Instance Method Details

#download(file_name_or_io = nil, category: :main, **args, &block) ⇒ Object

Download the output data into the supplied file_name or stream

Parameters

file_name_or_io [String|IO]
  The file_name of the file to write to, or an IO Stream that implements #write.

options:
  category [Symbol]
    The category of output to download
    Default: :main

See RocketJob::Sliced::Output#download for remaining options

Returns [Integer] the number of records downloaded



343
344
345
346
347
# File 'lib/rocket_job/batch/io.rb', line 343

def download(file_name_or_io = nil, category: :main, **args, &block)
  raise "Cannot download incomplete job: #{id}. Currently in state: #{state}-#{sub_state}" if rocket_job_processing?

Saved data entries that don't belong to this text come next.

-- ==== Sys2Proof/Machine/Tiles.lean ====
section
/-! DEFINITION. The commands of chapter 14: tiles and their pools, the DRAM channels. -/

set_option linter.unusedVariables false

namespace Sys2Proof.Machine

/-! ### Tiles (R427 to R441) -/

/-- The pool that owns a tile after device reset (log entry 10). -/
def tileHome (t : Nat) : Nat :=
  if t < 1024 then 0 else if t < 2048 then 1 else if t < 2560 then 2 else if t < 3072 then 3 else if t < 3328 then 4
  else if t < 3712 then 5 else if t < 3968 then 6 else 7

/-- A tile's control word; unlisted: FREE in its first pool. -/
def Tile.home (t : Nat) : Tile := ⟨.free, false, tileHome t, 0⟩
def State.tileOf (s : State) (t : Nat) : Tile := tabGet Tile.home s.til.tile t
def State.setTile (s : State) (t : Nat) (x : Tile) : State := { s with til := { s.til with tile := tabSet Tile.home s.til.tile t x } }

/-- The pool to which a free tile of a pool above its target moves (R433): the lowest-numbered pool below its target. -/
def State.poolBelow (s : State) : Option Nat :=
  (List.range 8).find? (fun p => ((s.til.pool[p]?).map (fun t => decide (t.size < t.target))).getD false)

/-- The end of a resize (R433): every pool equals its target. -/
def State.resizeDone (s : State) : State :=
  if s.til.resizing && s.til.pool.all (fun t => decide (t.size = t.target)) then
    (({ s with til := { s.til with resizing := false } } : State).setFld F.TIL_CTRL_APPLY 0 0).event F.TIL_EVENTS_RESIZE_DONE 0 0
  else s

/-- A tile that becomes free joins pool `p` at the head of its list. -/
def State.tileInto (s : State) (t p : Nat) : State :=
  match s.til.pool[p]? with
  | none => s
  | some x => (s.setTile t ⟨.free, false, p, 0⟩).setTPool p { x with free := t :: x.free }

/-- A tile leaves pool `p` for pool `q`, its sizes with it. -/
def State.moveSize (s : State) (p q : Nat) : State :=
  match s.til.pool[p]?, s.til.pool[q]? with
  | some x, some y => (s.setTPool p { x with size := x.size - 1 }).setTPool q { y with size := y.size + 1 }
  | _, _ => s

/-- A tile whose count has reached 0 (R433, R440): retired, or free in its pool, or in the pool below its target. -/
def State.tileFreed (s : State) (t : Nat) : State :=
  let x := s.tileOf t
  match s.til.pool[x.pool]? with
  | none => s
  | some p =>
    let s := s.setTPool x.pool { p with inUse := p.inUse - 1 }
    if x.retire then
      let s := s.setTPool x.pool { p with inUse := p.inUse - 1, size := p.size - 1, target := p.target - 1, limit := p.limit - 1 }
      let s := s.setFld F.TIL_POOL_TGT_TARGET x.pool (s.fld F.TIL_POOL_TGT_TARGET x.pool - 1)
      let s := s.setTile t ⟨.retired, true, x.pool, 0⟩
      (({ s with til := { s.til with retired := s.til.retired + 1 } } : State).event F.TIL_EVENTS_SRAM_UE 0 0).resizeDone
    else if s.til.resizing ∧ p.target < p.size then
      match s.poolBelow with
      | some q => ((s.moveSize x.pool q).tileInto t q).resizeDone
      | none => s.tileInto t x.pool
    else s.tileInto t x.pool

/-- TILE_RELEASE (R436). -/
def execTileRelease (t : Nat) (s : State) : Res :=
  let x := s.tileOf t
  if 4096 ≤ t then .next s
  else if x.ref = 0 then .next (s.event F.TIL_EVENTS_REL_UNDERFLOW 0 0)
  else
    let s := s.setTile t { x with ref := x.ref - 1 }
    if x.ref = 1 then .next (s.tileFreed t) else .next s

/-- ADD_REF (R436). -/
def execAddRef (t : Nat) (s : State) : Res :=
  let x := s.tileOf t
  if 4096 ≤ t then .next s
  else if 255 ≤ x.ref then .next (s.event F.TIL_EVENTS_REF_OVERFLOW 0 0)
  else .next (s.setTile t { x with ref := x.ref + 1 })

/-- RESERVE (R436): all `n` or nothing. The answer is 1 where they are reserved. -/
def execTileReserve (p n : Nat) (s : State) : Res :=
  match s.til.pool[p]? with
  | none => .next s
  | some x =>
    if x.avail < n then .next (s.emit (.answer 0x060 [0]))
    else .next ((s.setTPool p { x with reserved := x.reserved + n }).emit (.answer 0x060 [1]))

/-- UNRESERVE (R436). -/
def execTileUnreserve (p n : Nat) (s : State) : Res :=
  match s.til.pool[p]? with
  | none => .next s
  | some x => .next (s.setTPool p { x with reserved := x.reserved - n })

/-- Side band bytes 0 to 3 of a FREE tile (R435): the next tile of its pool's free list, 0xFFFF at its end, and its inverse. -/
def State.linkWord (s : State) (t : Nat) : Option (BitVec 32) :=
  s.til.pool.findSome? (fun x =>
    if x.free.contains t then
      let n := BitVec.ofNat 16 ((x.free.drop (x.free.idxOf t + 1)).headD 0xFFFF)
      some (~~~ n ++ n)
    else none)

/-- A free list built anew from the control words (R439), in rising order of its tiles (DESIGN CHOICE, log entry 58, as is the cause): the
event and a CORRECTED fault. -/
def State.rebuildList (s : State) (p : Nat) (x : TPool) : State :=
  let free := (List.range 4096).filter (fun t => decide ((s.tileOf t).st = .free ∧ (s.tileOf t).pool = p))
  ((s.setTPool p { x with free := free }).event F.TIL_EVENTS_LIST_REBUILT 0 0).raiseAt 0x060 0 0x01 p

/-- A pool as an allocation finds it (R439): its list is rebuilt first where the head's link is `damaged` or its STATE is not FREE. -/
def State.checkList (s : State) (p : Nat) (damaged : Bool) : State :=
  match s.til.pool[p]? with
  | some x => match x.free.head? with
    | some t => if damaged || decide ((s.tileOf t).st ≠ .free) then s.rebuildList p x else s
    | none => s
  | none => s

/-- The head tile of a pool taken with `k` holders. -/
def State.takeHead (s : State) (p k reserved : Nat) (x : TPool) : State :=
  match x.free with
  | [] => s
  | t :: rest =>
    let s := s.setTile t ⟨.allocated, false, p, k⟩
    (s.setTPool p { x with free := rest, reserved := reserved, inUse := x.inUse + 1 }).emit (.answer 0x060 [t])

/-- ALLOC_RESERVED (R436, R437): the head tile, against a reservation, with its holders. -/
def execAllocReserved (p : Nat) (a : TileAsk) (s : State) : Res :=
  match s.til.pool[p]? with
  | none => .next s
  | some x =>
    if x.reserved = 0 ∨ a.holders = 0 ∨ 255 < a.holders then .next s
    else
      let s := s.checkList p a.damaged
      match s.til.pool[p]? with
      | some x => .next (s.takeHead p a.holders (x.reserved - 1) x)
      | none => .next s

/-- ALLOC_SPOT (R436): the head tile, or EMPTY (0xFFFF). -/
def execAllocSpot (p : Nat) (a : TileAsk) (s : State) : Res :=
  match s.til.pool[p]? with
  | none => .next s
  | some x =>
    if a.holders = 0 ∨ 255 < a.holders then .next s
    else if x.avail = 0 then .next (s.emit (.answer 0x060 [0xFFFF]))
    else
      let s := s.checkList p a.damaged
      match s.til.pool[p]? with
      | some x => .next (s.takeHead p a.holders x.reserved x)
      | none => .next s

/-- TILE_SRAM_UE (R440): an error to the job reading the tile, which retires when its last holder releases it. -/
def execTileSramUe (t : Nat) (injected : Bool) (s : State) : Res :=
  let x := s.tileOf t
  if 4096 ≤ t ∨ x.st ≠ .allocated then .next s
  else
    let s := s.setTile t { x with retire := true }
    let s := (s.bump F.TIL_ECC_UE 0 1).emit (.answer 0x060 [0xFFFE, t])
    .next (s.raise ⟨0x060, 0, 0x02, t, injected, none⟩)

/-- One free tile moves from the lowest pool above its target to the lowest below, while there are both (R433). -/
def State.moveFree : Nat → State → State
  | 0, s => s
  | n + 1, s =>
    let donor := (List.range 8).find? (fun p => ((s.til.pool[p]?).map (fun t => decide (t.target < t.size ∧ t.avail ≠ 0))).getD false)
    match donor, s.poolBelow with
    | some p, some q =>
      match s.til.pool[p]? with
      | some x => match x.free with
        | t :: rest =>
          let s := s.setTPool p { x with free := rest }
          State.moveFree n ((s.moveSize p q).tileInto t q)
        | [] => s
      | none => s
    | _, _ => s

  output(category).download(file_name_or_io, **args, &block)
end

#input(category = :main) ⇒ Object

Returns [RocketJob::Sliced::Input] input collection for holding input slices

Parameters:

category [Symbol]
  The name of the category to access or upload data into
  Default: None ( Uses the single default input collection for this job )
  Validates: This value must be one of those listed in #input_categories


16
17
18
19
20
21
22
23
# File 'lib/rocket_job/batch/io.rb', line 16

def input(category = :main)
  raise "Category #{category.inspect}, must be registered in input_categories: #{input_categories.inspect}" unless input_categories.include?(category) || (category == :main)

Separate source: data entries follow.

-- ==== Sys2Proof/Machine/Step.lean ====
section
/-! DEFINITION. One step of the block: the command at the front of the queue runs with the queue's rest; an empty queue lets
one clock tick pass (log entry 2). -/

set_option linter.unusedVariables false

namespace Sys2Proof.Machine

/-- One step of the block. -/
def step (s : State) : Host.Outcome State Fault Refusal :=
  match s.pending with
  | [] => .next s.tick
  | c :: rest => exec c { s with pending := rest }

/-- The state with the command a word spells put at the front of its queue; unchanged where the word spells none (the
table gives no row any bits). -/
def State.withFetchWord (s : State) (nbits w : Nat) : State :=
  match decodeTableWord nbits w with
  | some c => { s with pending := c :: s.pending }
  | none => s

end Sys2Proof.Machine
end

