/-! ### Media upkeep (chapter 5) and stripes (chapter 6) -/

/-- Bands move as Table 05-2 says, each move a band record: the candidate with the highest score, the lowest index on a tie, becomes VICTIM;
the least worn FREE band opens with the group's sheets, or is RETIRED where a member is bad and no good spare stands for it; a DRAINED band
without pins or old reads is erased on the members there are, or retired where marked; the first queued band, closed first if OPEN, becomes
VICTIM, or DRAINED when empty; an OPEN band over its read limit closes and is queued; a rebuilt member is no erasure, but in the rows lost. -/
def Obligations.BandsMoveThroughTheirStates : Prop := ∀ (s : State) (b : Nat),
  let others := fun (t : State) (b : Nat) => ∀ k, k ≠ b → t.bandRec k = s.bandRec k
  (∀ g, (∃ k ∈ s.svy.band.map Prod.fst, k % 128 = g ∧ s.gcCandidate k = true) → leads (.gcVictimPick g) s fun t =>
    ∃ v, v % 128 = g ∧ s.gcCandidate v = true ∧ (t.bandRec v).st = .victim ∧ others t v ∧
      (∀ k ∈ s.svy.band.map Prod.fst, k % 128 = g → s.gcCandidate k = true →
        s.score k < s.score v ∨ (s.score k = s.score v ∧ v ≤ k)) ∧
      t.out = .answer 0x050 [v, s.score v] :: s.out ∧
      t.atl = { s.atl with bandTail := (s.atl.jseq, v, t.bandRec v) :: s.atl.bandTail } ∧ keepsBut [.atl, .out, .svy] s t) ∧
  (∀ g cls, g < 128 → cls < 3 → (∀ e ∈ s.svy.band, ¬ (e.1 % 128 = g ∧ e.2.st = .opened ∧ e.2.cls = cls)) → 4 ≤ s.width g →
    (cls = 0 → s.urgency g ≠ 3) → s.freeBand g = some b →
    let bad := fun sh => (tabGet (fun _ => []) s.svy.bad (128 * sh + b % 128)).contains ((s.bandRec b).member b sh)
    ((∀ sh ∈ s.presentSheets (b % 128), bad sh = false) → leads (.bandOpen g cls) s fun t => (t.bandRec b).st = .opened ∧
      (t.bandRec b).cls = cls ∧ (t.bandRec b).sheets = s.groupSheets (b % 128) ∧ (t.bandRec b).wb = s.width (b % 128) ∧
      (t.bandRec b).valid = 0 ∧ (t.bandRec b).nextRow = 0 ∧ (t.bandRec b).erases = (s.bandRec b).erases ∧
      (t.bandRec b).layoutGen = s.par.layoutGen ∧ (t.bandRec b).openSeq = s.svy.openSeq + 1 ∧ others t b ∧
      keepsBut [.atl, .svy] s t) ∧
    ((∃ sh ∈ s.presentSheets (b % 128), bad sh = true ∧
        (s.sparesOf (128 * sh + b % 128)).all (tabGet (fun _ => []) s.svy.bad (128 * sh + b % 128)).contains = true) →
      leads (.bandOpen g cls) s fun t => (t.bandRec b).st = .retired ∧ t.fld F.SVY_MEDIA_EVENTS_BAND_RETIRED 0 = 1 ∧ others t b ∧
        keepsBut (([.atl, .media, .plt, .svy, .reg .SVY_MEDIA_EVENTS] : List Part) ++ eventParts) s t)) ∧
  (∀ g, s.urgency g = 3 → exec (.bandOpen g 0) s = .next s) ∧
  ((s.bandRec b).st = .drained → tabGet (fun _ => 0) s.atl.pins b = 0 →
    (∀ sh ∈ maskList (s.bandRec b).sheets, s.noOldReads (128 * sh + b % 128) = true) →
    let spare := fun sh => (s.sparesOf (128 * sh + b % 128)).any
      (fun k => !(tabGet (fun _ => []) s.svy.bad (128 * sh + b % 128)).contains k)
    ((s.bandRec b).retire = false → (∀ sh ∈ maskList (s.bandRec b).gbb, spare sh = true) →
      (∃ sh ∈ maskList (s.bandRec b).sheets, s.usableFor (b % 128) sh = true) →
      leads (.bandEraseStart b) s fun t => (t.bandRec b).st = .erasing ∧ (t.bandRec b).gbb = 0 ∧
        (∀ sh, sh < 16 → maskBit (t.bandRec b).erasing sh = (maskBit (s.bandRec b).sheets sh && s.usableFor (b % 128) sh)) ∧
        ((s.bandRec b).priced = true → t.plt.refreshLeft = s.plt.refreshLeft) ∧ others t b ∧ keepsBut [.atl, .plt, .svy] s t) ∧
    ((s.bandRec b).retire = false → (∀ sh ∈ maskList (s.bandRec b).gbb, spare sh = true) →
      (∀ sh ∈ maskList (s.bandRec b).sheets, s.usableFor (b % 128) sh = false) →
      leads (.bandEraseStart b) s fun t => (t.bandRec b).st = .free ∧ others t b ∧ keepsBut [.atl, .plt, .svy] s t) ∧
    ((s.bandRec b).retire = true ∨ (∃ sh ∈ maskList (s.bandRec b).gbb, spare sh = false) → leads (.bandEraseStart b) s fun t => (t.bandRec b).st = .retired ∧
      t.fld F.SVY_MEDIA_EVENTS_BAND_RETIRED 0 = 1 ∧ ((s.bandRec b).cls ≠ 3 → others t b) ∧
      keepsBut (([.atl, .media, .plt, .svy, .reg .SVY_MEDIA_EVENTS] : List Part) ++ eventParts) s t)) ∧
  (tabGet (fun _ => 0) s.atl.pins b ≠ 0 → exec (.bandEraseStart b) s = .next s) ∧
  (∀ rest, s.svy.refreshQ = b :: rest →
    let to_ := if (s.bandRec b).valid = 0 ∧ (s.bandRec b).cls < 2 then BandState.drained else .victim
    ((s.bandRec b).st = .closed → leads .refreshStart s fun t => (t.bandRec b).st = to_ ∧ b ∉ t.svy.refreshQ ∧ others t b ∧
      keepsBut [.atl, .plt, .svy] s t) ∧
    ((s.bandRec b).st = .opened → leads .refreshStart s fun t => (t.bandRec b).st = to_ ∧ b ∉ t.svy.refreshQ ∧ others t b ∧
      keepsBut (([.atl, .par, .plt, .svy, .reg .PAR_EVENTS, .reg .PAR_JRNL_WM] : List Part) ++ eventParts) s t) ∧
    ((s.bandRec b).st ≠ .closed → (s.bandRec b).st ≠ .opened → leads .refreshStart s fun t => t.bandRec b = s.bandRec b ∧
      b ∉ t.svy.refreshQ ∧ others t b ∧ keepsBut [.svy] s t)) ∧
  ((s.bandRec b).st = .opened → s.readLimitHit b = true → (s.bandRec b).valid ≠ 0 →
    leads (.readLimitClose b) s fun t => (t.bandRec b).st = .closed ∧ b ∈ t.svy.refreshQ ∧
      t.fld F.SVY_MEDIA_EVENTS_READ_REFRESH 0 = 1 ∧ others t b ∧
      keepsBut (([.atl, .par, .plt, .svy, .reg .PAR_EVENTS, .reg .PAR_JRNL_WM, .reg .SVY_MEDIA_EVENTS] : List Part) ++ eventParts) s t) ∧
  (∀ sh, maskBit (s.bandRec b).rebuild sh = true → (s.bandRec b).st = .closed ∨ (s.bandRec b).st = .opened →
    ((∀ row, s.erasures b row < 3) → leads (.spareRebuild b sh) s fun t => maskBit (t.bandRec b).rebuild sh = false ∧
      (∀ row, row ∉ (s.bandRec b).lost → maskBit (tabGet (fun _ => 0) (t.bandRec b).erased row) sh = false) ∧ others t b ∧
      keepsBut (([.atl, .plt, .svy, .reg .SVY_MEDIA_EVENTS] : List Part) ++ eventParts) s t) ∧
    (∀ row, 3 ≤ s.erasures b row → (if 3 ≤ s.plainErasures b then row < (s.bandRec b).written
        else row ∈ (s.bandRec b).short.map Prod.fst ∨ row ∈ (s.bandRec b).erased.map Prod.fst) →
      leads (.spareRebuild b sh) s fun t => row ∈ (t.bandRec b).lost ∧ maskBit (t.bandRec b).rebuild sh = false ∧
        keepsBut (([.cpls, .ctls, .media, .par, .plt, .til, .reg .PAR_EVENTS, .reg .PAR_LOST, .reg .SVY_MEDIA_EVENTS, .reg .TIL_POOL_WM] :
          List Part) ++ mapParts) s t))

/-- Upkeep's figures: the debt booked for the frame on each member becomes a die operation, an erase that waits or relocation; where the
group's victims need more than all debt booked or converted, DEBT_OVERRUN is set and the excess waits behind host work. A relocation of the first valid
IU of a victim, read directly or by detour, swaps the entry; one that has changed fails, one that cannot be read loses its row. A_BOOKED
stays at most A_MAX and A_MEAS is 1 when no host bytes were programmed; MIN_FREE is published and a fall below a mark is counted; the due
retention sample that comes first is booked and stamped. -/
def Obligations.UpkeepBooksDebtAndPublishes : Prop := ∀ (s : State),
  (∀ g, g < 128 →
    let each := ceilDiv (s.victimWork g) (max 1 (s.members g).length)
    let under := fun d => min each (tabGet (fun _ => 0) s.plt.converted d)
    let short := fun d => s.debtAhead d + tabGet (fun _ => 0) s.plt.excess d + under d < each
    let converted := fun (t : State) => (∀ m ∈ s.members g, t.debtNow m.1 = 0 ∧ (0 < s.debtNow m.1 →
      ∃ o, (o ∈ t.dieQueue m.1 ∨ ∃ w, (w, m.1, o) ∈ t.plt.later) ∧ (o.kind = 4 ∨ o.kind = 2) ∧ s.plt.nextOp ≤ o.id)) ∧ t.svy = s.svy
    ((∀ m ∈ s.members g, ¬ short m.1) → leads (.debtConversion g) s fun t => converted t ∧ t.plt.excess = s.plt.excess ∧
      keepsBut [.plt] s t) ∧
    ((∃ m ∈ s.members g, short m.1) → leads (.debtConversion g) s fun t => converted t ∧
      t.fld F.PLT_EVENTS_DEBT_OVERRUN 0 = 1 ∧
      (∀ m ∈ s.members g, short m.1 → tabGet (fun _ => 0) t.plt.excess m.1 = each - s.debtAhead m.1 - under m.1) ∧
      keepsBut (([.plt, .reg .PLT_EVENTS] : List Part) ++ eventParts) s t)) ∧
  (∀ pool iu old new,
    let key := iuKey pool iu
    let b := s.bandOfAddr (old % 2 ^ 36)
    ((s.bandRec b).st = .victim → s.dataIn new 1 = true → s.bandOfAddr (new % 2 ^ 36) % 128 = s.relocGroup (b % 128) →
      (s.bandRec (s.bandOfAddr (new % 2 ^ 36))).layoutGen = s.par.layoutGen → (s.readySegs [segOfIu key]).isSome = true →
      (s.lookup key = mappedAt old → s.nextValid b = some key → (s.relocRead (old % 2 ^ 36)).isSome = true →
        leads (.relocation pool iu old new) s fun t => t.lookup key = mappedAt new ∧ (∀ k, k ≠ key → t.lookup k = s.lookup k) ∧
          t.atl.jseq = (s.atl.jseq + 1) % 2 ^ 48 ∧ keepsBut (.cip :: .plt :: mapParts) s t) ∧
      (s.lookup key ≠ mappedAt old → (s.relocRead (old % 2 ^ 36)).isSome = true → leads (.relocation pool iu old new) s fun t =>
        t.atl.ent = s.atl.ent ∧ t.atl.jseq = s.atl.jseq ∧
        t.fld F.ATL_CAS_FAIL_COUNT 0 = satAdd (2 ^ 32 - 1) (s.fld F.ATL_CAS_FAIL_COUNT 0) 1 ∧
        keepsBut [.atl, .cip, .out, .plt, .svy, .reg .ATL_CAS_FAIL] s t) ∧
      (s.lookup key = mappedAt old → s.nextValid b = some key → s.relocRead (old % 2 ^ 36) = none →
        s.pageOfAddr (old % 2 ^ 36) ∉ (s.bandRec b).lost → leads (.relocation pool iu old new) s fun t =>
          s.pageOfAddr (old % 2 ^ 36) ∈ (t.bandRec b).lost ∧ t.fld F.PAR_EVENTS_LOST_STRIPE 0 = 1 ∧
          keepsBut (([.cpls, .ctls, .media, .par, .plt, .til, .reg .PAR_EVENTS, .reg .PAR_LOST, .reg .TIL_POOL_WM] : List Part)
            ++ mapParts) s t)) ∧
    ((s.bandRec b).st ≠ .victim ∨ (s.bandRec (s.bandOfAddr (new % 2 ^ 36))).layoutGen ≠ s.par.layoutGen →
      exec (.relocation pool iu old new) s = .next s)) ∧
  (leads .waEstimate s fun t => t.svy.hostBytes = 0 ∧ t.svy.relocBytes = 0 ∧
    t.svy.waHist = ((s.svy.hostBytes, s.svy.relocBytes) :: s.svy.waHist).take (10 * s.fld F.SVY_GC_CFG_WA_WINDOW_S 0) ∧
    t.svy.aBooked ≤ 256 * s.fld F.SVY_GC_CFG_A_MAX 0 ∧ ((∀ e ∈ t.svy.waHist, e.1 = 0) → t.svy.aMeas = 256) ∧
    t.svy.band = s.svy.band ∧ keepsBut [.svy] s t) ∧
  (leads .minFreePublish s fun t => t.svy.published = true ∧ t.svy.minFree = s.minFreeNow ∧
    (∀ i, i < 3 →
      let l := s.fld F.SVY_FREE_WM_LEVEL i
      (s.minFreeNow < l ∧ (s.svy.published = false ∨ l ≤ s.svy.minFree) → t.fld F.SVY_FREE_WM_CROSSED i = 1 ∧
        t.fld F.SVY_FREE_WM_COUNT i = satAdd 65535 (s.fld F.SVY_FREE_WM_COUNT i) 1) ∧
      (¬ (s.minFreeNow < l ∧ (s.svy.published = false ∨ l ≤ s.svy.minFree)) → t.rg .SVY_FREE_WM i = s.rg .SVY_FREE_WM i)) ∧
    t.svy.band = s.svy.band ∧ keepsBut (([.svy, .reg .SVY_FREE_WM, .reg .SVY_MEDIA_EVENTS] : List Part) ++ eventParts) s t) ∧
  (∀ b d page, s.firstSample = some b →
    s.svy.sampledNow < s.fld F.SVY_SCAN_CFG_SCAN_MAX 0 → s.sampleOfBand b = some (d, page) →
    leads (.retentionSample b) s fun t => (t.bandRec b).samples = (s.bandRec b).samples + 1 ∧
      (t.bandRec b).sampledAt = s.datumTime ∧ t.svy.sampling = s.svy.sampling ++ [(b, d, page)] ∧
      (∀ k, k ≠ b → t.bandRec k = s.bandRec k) ∧ keepsBut [.plt, .svy] s t)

  collection_name = "rocket_job.inputs.#{id}"
  collection_name << ".#{category}" unless category == :main

  (@inputs ||= {})[category] ||= RocketJob::Sliced::Input.new(slice_arguments(collection_name))
end

#output(category = :main) ⇒ Object

Returns [RocketJob::Sliced::Output] output collection for holding output slices Returns nil if no output is being collected

Parameters:

category [Symbol]
  The name of the category to access or download data from
  Default: None ( Uses the single default output collection for this job )
  Validates: This value must be one of those listed in #output_categories


33
34
35
36
37
38
39
40
# File 'lib/rocket_job/batch/io.rb', line 33

def output(category = :main)
  raise "Category #{category.inspect}, must be registered in output_categories: #{output_categories.inspect}" unless output_categories.include?(category) || (category == :main)

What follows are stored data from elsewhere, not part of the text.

section
variable {s : State} {l : Nat} {x : Lane}
@[simp] theorem State.setLane_pending : (s.setLane l x).pending = s.pending := rfl
@[simp] theorem State.setLane_now : (s.setLane l x).now = s.now := rfl
@[simp] theorem State.setLane_fresh : (s.setLane l x).fresh = s.fresh := rfl
@[simp] theorem State.setLane_out : (s.setLane l x).out = s.out := rfl
@[simp] theorem State.setLane_regs : (s.setLane l x).regs = s.regs := rfl
@[simp] theorem State.setLane_flt : (s.setLane l x).flt = s.flt := rfl
@[simp] theorem State.setLane_links : (s.setLane l x).links = s.links := rfl
@[simp] theorem State.setLane_pin : (s.setLane l x).pin = s.pin := rfl
@[simp] theorem State.setLane_gaz : (s.setLane l x).gaz = s.gaz := rfl
@[simp] theorem State.setLane_dat : (s.setLane l x).dat = s.dat := rfl
@[simp] theorem State.setLane_mgmt : (s.setLane l x).mgmt = s.mgmt := rfl
@[simp] theorem State.setLane_pwr : (s.setLane l x).pwr = s.pwr := rfl
@[simp] theorem State.setLane_ports : (s.setLane l x).ports = s.ports := rfl
@[simp] theorem State.setLane_fns : (s.setLane l x).fns = s.fns := rfl
@[simp] theorem State.setLane_ctls : (s.setLane l x).ctls = s.ctls := rfl
@[simp] theorem State.setLane_sqs : (s.setLane l x).sqs = s.sqs := rfl
@[simp] theorem State.setLane_cqs : (s.setLane l x).cqs = s.cqs := rfl
@[simp] theorem State.setLane_cmds : (s.setLane l x).cmds = s.cmds := rfl
@[simp] theorem State.setLane_cpls : (s.setLane l x).cpls = s.cpls := rfl
@[simp] theorem State.setLane_classes : (s.setLane l x).classes = s.classes := rfl
@[simp] theorem State.setLane_buckets : (s.setLane l x).buckets = s.buckets := rfl
@[simp] theorem State.setLane_window : (s.setLane l x).window = s.window := rfl
@[simp] theorem State.setLane_inbox : (s.setLane l x).inbox = s.inbox := rfl
@[simp] theorem State.setLane_mbx : (s.setLane l x).mbx = s.mbx := rfl
@[simp] theorem State.setLane_ops : (s.setLane l x).ops = s.ops := rfl
@[simp] theorem State.setLane_nextHandle : (s.setLane l x).nextHandle = s.nextHandle := rfl
@[simp] theorem State.setLane_stats : (s.setLane l x).stats = s.stats := rfl
@[simp] theorem State.setLane_media : (s.setLane l x).media = s.media := rfl
@[simp] theorem State.setLane_plt : (s.setLane l x).plt = s.plt := rfl
@[simp] theorem State.setLane_atl : (s.setLane l x).atl = s.atl := rfl
@[simp] theorem State.setLane_svy : (s.setLane l x).svy = s.svy := rfl
@[simp] theorem State.setLane_par : (s.setLane l x).par = s.par := rfl
@[simp] theorem State.setLane_fch : (s.setLane l x).fch = s.fch := rfl
@[simp] theorem State.setLane_trv : (s.setLane l x).trv = s.trv := rfl
@[simp] theorem State.setLane_bays : (s.setLane l x).bays = s.bays := rfl
@[simp] theorem State.setLane_til : (s.setLane l x).til = s.til := rfl
@[simp] theorem State.setLane_dram : (s.setLane l x).dram = s.dram := rfl
@[simp] theorem State.setLane_cip : (s.setLane l x).cip = s.cip := rfl
@[simp] theorem State.setLane_ctr : (s.setLane l x).ctr = s.ctr := rfl
@[simp] theorem State.setLane_por : (s.setLane l x).por = s.por := rfl
@[simp] theorem State.setLane_srv : (s.setLane l x).srv = s.srv := rfl
@[simp] theorem State.setLane_start : (s.setLane l x).start = s.start := rfl
@[simp] theorem State.laneOf_setLane : (s.setLane l x).laneOf l = x := by simp [State.laneOf, State.setLane]
theorem State.laneOf_setLane_ne {j : Nat} (h : j ≠ l) : (s.setLane l x).laneOf j = s.laneOf j := by
  simp [State.laneOf, State.setLane, h]
end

  collection_name = "rocket_job.outputs.#{id}"
  collection_name << ".#{category}" unless category == :main

  (@outputs ||= {})[category] ||= RocketJob::Sliced::Output.new(slice_arguments(collection_name))
end

#upload(file_name_or_io = nil, file_name: nil, category: :main, **args, &block) ⇒ Object

Upload the supplied file_name or stream.

Returns [Integer] the number of records uploaded.

Parameters

file_name_or_io [String | IO]
  Full path and file name to stream into the job,
  Or, an IO Stream that responds to: :read

streams [Symbol|Array]
  Streams to convert the data whilst it is being read.
  When nil, the file_name extensions will be inspected to determine what
  streams should be applied.
  Default: nil

delimiter[String]
  Line / Record delimiter to use to break the stream up into records
    Any string to break the stream up by
    The records when saved will not include this delimiter
  Default: nil
    Automatically detect line endings and break up by line
    Searches for the first "\r\n" or "\n" and then uses that as the
    delimiter for all subsequent records

buffer_size [Integer]
  Size of the blocks when reading from the input file / stream.
  Default: 65536 ( 64K )

encoding: [String|Encoding]
  Encode returned data with this encoding.
  'US-ASCII':   Original 7 bit ASCII Format
  'ASCII-8BIT': 8-bit ASCII Format
  'UTF-8':      UTF-8 Format
  Etc.
  Default: 'UTF-8'

encode_replace: [String]
  The character to replace with when a character cannot be converted to the target encoding.
  nil: Don't replace any invalid characters. Encoding::UndefinedConversionError is raised.
  Default: nil

encode_cleaner: [nil|symbol|Proc]
  Cleanse data read from the input stream.
  nil:           No cleansing
  :printable Cleanse all non-printable characters except \r and \n
  Proc/lambda    Proc to call after every read to cleanse the data
  Default: :printable

stream_mode: [:line | :row | :record]
  :line
    Uploads the file a line (String) at a time for processing by workers.
  :row
    Parses each line from the file as an Array and uploads each array for processing by workers.
  :record
    Parses each line from the file into a Hash and uploads each hash for processing by workers.
  See IOStream#each_line, IOStream#each_row, and IOStream#each_record.

Example:

# Load plain text records from a file
job.input.upload('hello.csv')

Example:

# Load plain text records from a file, stripping all non-printable characters,
# as well as any characters that cannot be converted to UTF-8
job.input.upload('hello.csv', encode_cleaner: :printable, encode_replace: '')

Example: Zip

# Since csv is not known to RocketJob it is ignored
job.input.upload('myfile.csv.zip')

Example: Encrypted Zip

job.input.upload('myfile.csv.zip.enc')

Example: Explicitly set the streams

job.input.upload('myfile.ze', streams: [:zip, :enc])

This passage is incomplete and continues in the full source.